theorem engineStep_next {s : State} (hi : MachineInv s) : ∃ t, engineStep s = .next t := by
  cases level : s.rst with
  | true => exact ⟨s, engineStep_asserted level⟩
  | false =>
    cases ph : s.ph <;> rw [engineStep_released level ph]
    case idle => exact ⟨s, rfl⟩
    case cfgIn => exact ⟨_, rfl⟩
    case tx =>
      obtain ⟨b, hb⟩ := byteAt_eq_some s.frame s.txi hi.control.txi
      exact ⟨_, txStep_eq hb⟩
    case rx => exact rxStep_next (hi.receiver.position ph).1 hi.respLen_le
    case val =>
      have long := hi.response_long (hi.receiver.response (.inl ph))
      exact ⟨_, valStep_eq (by omega) hi.receiver.count hi.respLen_le⟩
    case dec => exact ⟨_, rfl⟩
    case cfgOut => exact ⟨_, rfl⟩

theorem takeTurn_next {s : State} (hi : MachineInv s) (turn : Turn) : ∃ t, takeTurn turn s = .next t := by
  cases turn with
  | host w => exact exec_next hi.respLen_le (decodeHostWord w)
  | engine => exact engineStep_next hi
  | assertRst => exact ⟨_, rfl⟩
  | releaseRst => exact ⟨_, rfl⟩

/-- No failure stops the UPE (60_exceptions.md R210). -/
theorem step_next {s : State} (hi : MachineInv s) : ∃ t, step s = .next t := by
  obtain ⟨_, engine⟩ | ⟨turn, rest, _, taken⟩ := step_cases s
  · rw [engine]
    exact engineStep_next hi
  · rw [taken]
    exact takeTurn_next (hi.congr (by constructor <;> rfl)) turn

/-! ### Runs under the invariant -/

theorem run_next {s : State} (hi : MachineInv s) (k : Nat) :
    ∃ t : State, Sys2Proof.core.run k s = .next t ∧ MachineInv t := by
  induction k generalizing s with
  | zero => exact ⟨s, rfl, hi⟩
  | succ k ih =>
    obtain ⟨u, first⟩ := step_next hi
    rw [run_of_step first]
    exact ih (everyStepKeepsTheInvariant s u hi first)

/-- Settles O7: the invariant holds after reset whatever the parameters, agenda and answers are; no step stops under
it, and every step keeps it. -/
theorem everyRunFromResetGoesOn : Obligations.EveryRunFromResetGoesOn := fun p _ _ k =>
  run_next ((machineInv_reset p 0).congr (by constructor <;> rfl)) k

end Sys2Proof.Machine

namespace Sys2Proof.Machine

/-! ### What the engine leaves alone -/

/-- What no engine step writes: the host's inputs and reads, what the start request latched, and the level of `rst`
(20_memory.md R70; 41_encoder.md R111). -/
structure EngineFrame (s t : State) : Prop where
  cmd : t.cmd = s.cmd
  arg1 : t.arg1 = s.arg1
  arg2 : t.arg2 = s.arg2
  arg3 : t.arg3 = s.arg3
  arg4 : t.arg4 = s.arg4
  lcmd : t.lcmd = s.lcmd
  frame : t.frame = s.frame
  respLen : t.respLen = s.respLen
  payLen : t.payLen = s.payLen
  hostReads : t.hostReads = s.hostReads
  rst : t.rst = s.rst
  agenda : t.agenda = s.agenda
  rbEpoch : t.rbEpoch = s.rbEpoch
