-- ==== Sys2Proof/Word.lean ====
section
/-! DEFINITION. The tagged word of the module (R19, R22) and the plainest arithmetic on it: 64-bit values,
8-bit tags, and the two's-complement reading of a value. -/

namespace Sys2Proof

/-- A byte. -/
abbrev Byte := BitVec 8

/-- The 64-bit value part of a word. -/
abbrev Val := BitVec 64

/-- A 72-bit word: an 8-bit tag byte and a 64-bit value (R19). -/
structure Word where
  tag : BitVec 8
  val : BitVec 64
deriving DecidableEq, Repr, Inhabited

namespace Word

/-- The type code, tag bits [5:0] (R19). -/
def type (w : Word) : Nat := w.tag.toNat % 64

/-- The immutable bit I, tag bit [6] (R19). -/
def imm (w : Word) : Bool := w.tag.getLsbD 6

/-- The weak bit W, tag bit [7] (R19). -/
def weak (w : Word) : Bool := w.tag.getLsbD 7

end Word

/-- Type codes of R22, by name. -/
def tyNIL : Nat := 0x00
def tyFIX : Nat := 0x01
def tyFLO : Nat := 0x02
def tyCHAR : Nat := 0x03
def tyTRUE : Nat := 0x04
def tyUNBOUND : Nat := 0x05
def tyCONS : Nat := 0x08
def tySYMBOL : Nat := 0x09
def tyVECTOR : Nat := 0x0A
def tySTRING : Nat := 0x0B
def tyBIGNUM : Nat := 0x0C
def tyRATIO : Nat := 0x0D
def tyCLOSURE : Nat := 0x0E
def tyCODE : Nat := 0x0F
def tyHEADER : Nat := 0x10
def tyFORWARD : Nat := 0x11
def tyREMOTE : Nat := 0x12
def tyBINREF : Nat := 0x13
def tyGATE : Nat := 0x14
def tyFUTURE : Nat := 0x15
def tyRAW : Nat := 0x16
def tyRETLINK : Nat := 0x17
def tyMSGHDR : Nat := 0x18

/-- `word(t, v)` of the pseudocode, the tag given by its type code with I and W clear. -/
def mkWord (t : Nat) (v : BitVec 64) : Word := ⟨BitVec.ofNat 8 t, v⟩

/-- word(NIL, 0). -/
def nilWord : Word := ⟨0x00, 0⟩
/-- word(TRUE, 0). -/
def trueWord : Word := ⟨0x04, 0⟩
/-- word(FIX, v). -/
def fixWord (v : BitVec 64) : Word := ⟨0x01, v⟩
/-- word(FLO, v). -/
def floWord (v : BitVec 64) : Word := ⟨0x02, v⟩
/-- word(RAW, v). -/
def rawWord (v : BitVec 64) : Word := ⟨0x16, v⟩
/-- word(TRUE, 0) or word(NIL, 0), as a compare writes (R81). -/
def boolWord (b : Bool) : Word := if b then trueWord else nilWord

/-- Bits [hi:lo] of a 64-bit value, as a number. -/
def bits (v : BitVec 64) (hi lo : Nat) : Nat := (v.toNat >>> lo) % 2 ^ (hi + 1 - lo)

/-- `v` with bits [hi:lo] replaced by `x` (taken modulo the field's size). -/
def setBits (v : BitVec 64) (hi lo x : Nat) : BitVec 64 :=
  let m : Nat := (2 ^ (hi + 1 - lo) - 1) <<< lo
  BitVec.ofNat 64 ((v.toNat &&& (2 ^ 64 - 1 - m)) ||| ((x % 2 ^ (hi + 1 - lo)) <<< lo))

/-- Bit `i` of a 64-bit value. -/
def bit (v : BitVec 64) (i : Nat) : Bool := v.getLsbD i

/-- A 64-bit value from a number, modulo 2^64. -/
def v64 (n : Nat) : BitVec 64 := BitVec.ofNat 64 n

end Sys2Proof
end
:::::
Copy each line of the listing above that includes the word "constructor".

    exact takeTurn_next (hi.congr (by constructor <;> rfl)) turn
  run_next ((machineInv_reset p 0).congr (by constructor <;> rfl)) k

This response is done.